Coq:承认断言 [英] Coq : Admit assert
问题描述
是否有一种方法可以接受Coq中的断言?
Is there a way to admit asserts in Coq ?
假设我有一个这样的定理:
Suppose I have a theorem like this:
Theorem test : forall m n : nat,
m * n = n * m.
Proof.
intros n m.
assert (H1: m + m * n = m * S n). { Admitted. }
Abort.
上述断言似乎对我不起作用。
The above assert doesn't seem to work for me.
我收到的错误是:
Error: No focused proof (No proof-editing in progress).
我想要的是类似 undefined
哈斯克尔。 Baiscally,我稍后会再来证明这一点。在Coq中是否有类似的东西可以实现它?
What I want is something like undefined
in Haskell. Baiscally, I will come back to this later and prove it. Is there something like that in Coq to achieve it ?
推荐答案
通常,战术允许
(小写的第一个字母)接受当前的子目标。因此,断言<您的断言>。承认。
应该适合您的情况。
In general the tactic admit
(lower-case first letter) admits the current subgoal.

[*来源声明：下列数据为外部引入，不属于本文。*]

-- ==== Sys2Proof/Certificates/Slice0/Obligations.lean ====
section
/-! DEFINITION. What is claimed of the machine, rule by rule. The free values and the values that the manual leaves to the model are
named in the assumption log; no claim rests on one unless its text says so. -/

open Sys2Proof Sys2Proof.Machine Sys2Proof.Safety

/-- R116, R117, R14: in a calm thread each two-operand integer instruction of latency 1 or that is scoreboarded completes, writes its
result to D alone (nothing when D is s0) and goes on at the next word; nothing else of the state changes. R116, R114: MUL, MULH and
MULH.U complete with the low half, and the high half of the signed and of the unsigned product; their latency is 4, so the value D
held stays noted until the distance has passed. -/
def Obligations.IntegerArithmetic : Prop :=
  (∀ (s : State) (d a b : SReg) (w : Stall), Calm s →
    let x := reg s a
    let y := reg s b
    exec (.add d a b w) s = .next (retired (put d (x + y)) s) ∧
    exec (.sub d a b w) s = .next (retired (put d (x - y)) s) ∧
    exec (.and d a b w) s = .next (retired (put d (x &&& y)) s) ∧
    exec (.or d a b w) s = .next (retired (put d (x ||| y)) s) ∧
    exec (.xor d a b w) s = .next (retired (put d (x ^^^ y)) s) ∧
    exec (.sll d a b w) s = .next (retired (put d (x <<< (y.toNat % 64))) s) ∧
    exec (.srl d a b w) s = .next (retired (put d (x >>> (y.toNat % 64))) s) ∧
    exec (.sra d a b w) s = .next (retired (put d (x.sshiftRight (y.toNat % 64))) s) ∧
    exec (.min d a b w) s = .next (retired (put d (if y.slt x then y else x)) s) ∧
    exec (.max d a b w) s = .next (retired (put d (if x.slt y then y else x)) s) ∧
    exec (.minU d a b w) s = .next (retired (put d (if y < x then y else x)) s) ∧
    exec (.maxU d a b w) s = .next (retired (put d (if x < y then y else x)) s) ∧
    exec (.slt d a b w) s = .next (retired (put d (truth (x.toInt < y.toInt))) s) ∧
    exec (.sltu d a b w) s = .next (retired (put d (truth (x.toNat < y.toNat))) s) ∧
    exec (.div d a b w) s = .next (retired (put d (if y = 0 then BitVec.allOnes 64 else x.sdiv y)) s) ∧
    exec (.divU d a b w) s = .next (retired (put d (if y = 0 then BitVec.allOnes 64 else x.udiv y)) s) ∧
    exec (.rem d a b w) s = .next (retired (put d (if y = 0 then x else x.srem y)) s) ∧
    exec (.remU d a b w) s = .next (retired (put d (if y = 0 then x else x.umod y)) s) ∧
    (x = 0x8000000000000000 → y = BitVec.allOnes 64 → exec (.div d a b w) s = .next (retired (put d 0x8000000000000000) s) ∧
      exec (.rem d a b w) s = .next (retired (put d 0) s))) ∧
  (∀ (s : State) (d a b : SReg) (w : Stall), Calm s →
    let x := reg s a
    let y := reg s b
    exec (.mul d a b w) s = .next (retired (put4 d w (x * y)) s) ∧
    exec (.mulh d a b w) s = .next (retired (put4 d w ((x.signExtend 128 * y.signExtend 128).extractLsb' 64 64)) s) ∧
    exec (.mulhU d a b w) s = .next (retired (put4 d w ((x.zeroExtend 128 * y.zeroExtend 128).extractLsb' 64 64)) s))

/-- R118: the immediate instructions complete with the immediate sign-extended, the shift amount taken as it is and, for LUI, 20 bits
sign-extended above 12 zeros. R116: CLZ writes the number of zeros above the highest one bit (64 for zero), POPC the number of ones. -/
def Obligations.ImmediatesAndBitCounts : Prop :=
  (∀ (s : State) (d a : SReg) (i : BitVec 13) (n : Fin 64) (u : BitVec 20) (w : Stall), Calm s →
    let x := reg s a
    let k : Word := BitVec.ofInt 64 i.toInt
    exec (.addi d a i w) s = .next (retired (put d (x + k)) s) ∧
    exec (.andi d a i w) s = .next (retired (put d (x &&& k)) s) ∧
    exec (.ori d a i w) s = .next (retired (put d (x ||| k)) s) ∧
    exec (.xori d a i w) s = .next (retired (put d (x ^^^ k)) s) ∧
    exec (.slti d a i w) s = .next (retired (put d (truth (x.toInt < i.toInt))) s) ∧
    exec (.slli d a n w) s = .next (retired (put d (x <<< n.val)) s) ∧
    exec (.srli d a n w) s = .next (retired (put d (x >>> n.val)) s) ∧
    exec (.srai d a n w) s = .next (retired (put d (x.sshiftRight n.val)) s) ∧
    exec (.lui d u) s = .next (retired (put d (BitVec.ofInt 64 (u.toInt * 4096))) s)) ∧
  (∀ (s : State) (d a : SReg) (w : Stall), Calm s →
    (∃ n : Nat, exec (.clz d a w) s = .next (retired (put d (BitVec.ofNat 64 n)) s) ∧ n ≤ 64 ∧
      (∀ i, 64 - n ≤ i → (reg s a).getLsbD i = false) ∧ (n < 64 → (reg s a).getLsbD (63 - n) = true)) ∧
    exec (.popc d a w) s =
      .next (retired (put d (BitVec.ofNat 64 (((List.range 64).filter fun i => (reg s a).getLsbD i).length))) s))

/-- R119, R120: FADD, FSUB, FMUL, FFMA, FDIV, FSQRT, FMIN and FMAX complete with one rounding in the mode of the instruction, the
pattern in bits [31:0] under zeros and their flags ORed into FFLAGS. -/
def Obligations.ScalarFloatResults : Prop :=
  ∀ (s : State) (d a b : SReg) (m : Rm) (w : Stall), Calm s →
    let x := single s a
    let y := single s b
    exec (.fadd d a b m w) s = .next (retired (float4 d w (add32 m x y)) s) ∧
    exec (.fsub d a b m w) s = .next (retired (float4 d w (sub32 m x y)) s) ∧
    exec (.fmul d a b m w) s = .next (retired (float4 d w (mul32 m x y)) s) ∧
    exec (.ffma d a b m w) s = .next (retired (float4 d w (fma32 m x y (single s d))) s) ∧
    exec (.fdiv d a b m w) s = .next (retired (float1 d (div32 m x y)) s) ∧
    exec (.fsqrt d a m w) s = .next (retired (float1 d (sqrt32 m x)) s) ∧
    exec (.fmin d a b w) s = .next (retired (float4 d w (min32 x y, 0)) s) ∧
    exec (.fmax d a b w) s = .next (retired (float4 d w (max32 x y, 0)) s)

/-- R121: FCMP's five conditions, with the flag of each on a NaN operand; a word with another value in the condition field is refused
under ILL. -/
def Obligations.FcmpConditions : Prop :=
  (∀ n : Nat, n / 2 ^ 25 = 3 → n / 32 % 32 = 8 → 5 ≤ n / 4 % 8 → decode n = .error .ill) ∧
  ∀ (s : State) (d a b : SReg) (w : Stall), Calm s →
    let x := single s a
    let y := single s b
    let u := unordered x y
    let c := cmpNum (num32 x) (num32 y)
    let out (p : Bool) (g : Flags) := retired (fun t => raise g (put4 d w (truth (p = true)) t)) s
    exec (.fcmp d a b .eq w) s = .next (out (!u && c == 0) 0) ∧
    exec (.fcmp d a b .ne w) s = .next (out (u || c != 0) 0) ∧
    exec (.fcmp d a b .lt w) s = .next (out (!u && decide (c < 0)) (if u then fNV else 0)) ∧
    exec (.fcmp d a b .le w) s = .next (out (!u && decide (c ≤ 0)) (if u then fNV else 0)) ∧
    exec (.fcmp d a b .un w) s = .next (out u 0)

/-- R65: a NaN operand gives the canonical NaN in FADD, FSUB, FMUL, FDIV and FSQRT in every mode, and raises no flag; two NaN operands
give it in FMIN and FMAX, and one gives the other operand. R122: FCVT completes for its six pairs; its integer results are those of
R69 and its BF16 source is widened exactly. -/
def Obligations.NansAndConversions : Prop :=
  (∀ (m : Rm) (x y : F32),
    (unordered x y = true →
      add32 m x y = (0x7FC00000, 0) ∧ sub32 m x y = (0x7FC00000, 0) ∧ mul32 m x y = (0x7FC00000, 0) ∧
      div32 m x y = (0x7FC00000, 0)) ∧
    (isNan (num32 x) = true → sqrt32 m x = (0x7FC00000, 0)) ∧
    (isNan (num32 x) = true → isNan (num32 y) = true → min32 x y = 0x7FC00000 ∧ max32 x y = 0x7FC00000) ∧
    (isNan (num32 x) = true → isNan (num32 y) = false → min32 x y = y ∧ max32 x y = y ∧ min32 y x = y ∧ max32 y x = y)) ∧
  (∀ (s : State) (d a : SReg) (m : Rm) (w : Stall), Calm s →
    let x := reg s a
    let n := num32 (single s a)
    let out (v : Word) (g : Flags) := retired (fun t => raise g (put4 d w v t)) s
    let i32 := toIntRange m (-2147483648) 2147483647 n
    let i64 := toIntRange m (-9223372036854775808) 9223372036854775807 n
    let f32 := to32 m (numInt (x.truncate 32 : BitVec 32).toInt, 0)
    let f64 := to32 m (numInt x.toInt, 0)
    let b16 := toB16 m (n, 0)
    exec (.fcvt d a .toi32 m w) s = .next (out (BitVec.ofInt 64 i32.1) i32.2) ∧
    exec (.fcvt d a .toi64 m w) s = .next (out (BitVec.ofInt 64 i64.1) i64.2) ∧
    exec (.fcvt d a .fromi32 m w) s = .next (out (f32.1.zeroExtend 64) f32.2) ∧
    exec (.fcvt d a .fromi64 m w) s = .next (out (f64.1.zeroExtend 64) f64.2) ∧
    exec (.fcvt d a .tobf16 m w) s = .next (out (b16.1.zeroExtend 64) b16.2) ∧
    exec (.fcvt d a .frombf16 m w) s =
      .next (out (if isNan (numB16 (x.truncate 16)) then 0x7FC00000 else BitVec.ofNat 64 (x.toNat % 65536 * 65536)) 0))

/-- R123, R124: a scalar load whose bytes are reached and hold no poison completes with the bytes, sign-extended or zero-extended to 64
bits. R123, R124: a scalar store whose bytes are reached completes; the low bytes of s_D stand at the address in little-endian order
and every other byte of memory is as it was. -/
def Obligations.LoadsAndStores : Prop :=
  (∀ (s : State) (d a : SReg) (i : BitVec 13) (w : Stall) (ls : List Loc), Calm s → (∀ l ∈ ls, poisoned s l = false) →
    let ea := effective s a i
    let x := valueAt s ls
    (Reached s ea 1 .scalarLoad ls →
      exec (.ldB d a i w) s = .next (retired (put d ((BitVec.ofNat 8 x).signExtend 64)) s) ∧
      exec (.ldBu d a i w) s = .next (retired (put d ((BitVec.ofNat 8 x).zeroExtend 64)) s)) ∧
    (Reached s ea 2 .scalarLoad ls →
      exec (.ldH d a i w) s = .next (retired (put d ((BitVec.ofNat 16 x).signExtend 64)) s) ∧
      exec (.ldHu d a i w) s = .next (retired (put d ((BitVec.ofNat 16 x).zeroExtend 64)) s)) ∧
    (Reached s ea 4 .scalarLoad ls →
      exec (.ldW d a i w) s = .next (retired (put d ((BitVec.ofNat 32 x).signExtend 64)) s) ∧
      exec (.ldWu d a i w) s = .next (retired (put d ((BitVec.ofNat 32 x).zeroExtend 64)) s)) ∧
    (Reached s ea 8 .scalarLoad ls → exec (.ldD d a i w) s = .next (retired (put d (BitVec.ofNat 64 x)) s))) ∧
  (∀ (s : State) (d a : SReg) (i : BitVec 13) (w : Stall) (ls : List Loc), Calm s →
    let ea := effective s a i
    let x := (reg s d).toNat
    (Reached s ea 1 .scalarStore ls → ∃ t, exec (.stB d a i w) s = .next t ∧ Stored s t ls 1 x) ∧
    (Reached s ea 2 .scalarStore ls → ∃ t, exec (.stH d a i w) s = .next t ∧ Stored s t ls 2 x) ∧
    (Reached s ea 4 .scalarStore ls → ∃ t, exec (.stW d a i w) s = .next t ∧ Stored s t ls 4 x) ∧
    (Reached s ea 8 .scalarStore ls → ∃ t, exec (.stD d a i w) s = .next t ∧ Stored s t ls 8 x))

/-- R124: what a scalar access meets that does not complete, in the order of its checks: an address that is not canonical or not aligned
traps ADDR, a translation that fails traps PFLD or PFST, each with EVAL = the address; a home behind a fenced port traps LINK with
EVAL = 2, and a load that reads poison traps ECC. The ECC trap of a poisoned page-table entry (R340) rests on log entry 14, the LINK
trap of a fenced port (R459, R360) on log entry 41. -/
def Obligations.ScalarAccessTraps : Prop :=
  ∀ (s : State) (d a : SReg) (i : BitVec 13) (w : Stall), Calm s →
    let ea := effective s a i
    (∀ p ∈ loads d a i w,
      (canonical ea = false ∨ ea.toNat % p.1 ≠ 0 → exec p.2 s = .next (trapped 0x05 ea 0 s)) ∧
      (canonical ea = true → ea.toNat % p.1 = 0 →
        (∀ x, xlatN s s.cur ea p.1 .scalarLoad = .error (.addr, x) → exec p.2 s = .next (trapped 0x05 ea 0 s)) ∧
        (∀ x, xlatN s s.cur ea p.1 .scalarLoad = .error (.miss, x) → exec p.2 s = .next (trapped 0x10 ea 0 s)) ∧
        (∀ x, xlatN s s.cur ea p.1 .scalarLoad = .error (.ecc, x) → exec p.2 s = .next (trapped 0x19 ea 0 s)) ∧
        (∀ ls c, xlatN s s.cur ea p.1 .scalarLoad = .ok (ls, c) → (∃ l ∈ ls, locFenced s l = true) →
          exec p.2 s = .next (trapped 0x1A 2 0 s)) ∧
        (∀ ls, Reached s ea p.1 .scalarLoad ls → (∃ l ∈ ls, poisoned s l = true) →
          exec p.2 s = .next (trapped 0x19 ea 0 s)))) ∧
    (∀ p ∈ stores d a i w,
      (canonical ea = false ∨ ea.toNat % p.1 ≠ 0 → exec p.2 s = .next (trapped 0x05 ea 0 s)) ∧
      (canonical ea = true → ea.toNat % p.1 = 0 →
        (∀ x, xlatN s s.cur ea p.1 .scalarStore = .error (.addr, x) → exec p.2 s = .next (trapped 0x05 ea 0 s)) ∧
        (∀ x, xlatN s s.cur ea p.1 .scalarStore = .error (.miss, x) → exec p.2 s = .next (trapped 0x11 ea 0 s)) ∧
        (∀ x, xlatN s s.cur ea p.1 .scalarStore = .error (.ecc, x) → exec p.2 s = .next (trapped 0x19 ea 0 s)) ∧
        (∀ ls c, xlatN s s.cur ea p.1 .scalarStore = .ok (ls, c) → (∃ l ∈ ls, locFenced s l = true) →
          exec p.2 s = .next (trapped 0x1A 2 0 s))))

Thus assert <your assertion>. admit.
should work in your case.
或按如下方式充分发挥其作用。
Or in its full glory as follows.
Theorem test : forall m n : nat,
m * n = n * m.
Proof.
intros n m.
assert (H1: m + m * n = m * S n). admit.
Abort.
编辑:带有;
的版本是废话,因为您不想接受所有子目标。
The version with ;
is nonsense, because you do not want to admit all subgoals.
这篇关于Coq:承认断言的文章就介绍到这了,希望我们推荐的答案对大家有所帮助,也希望大家多多支持IT屋!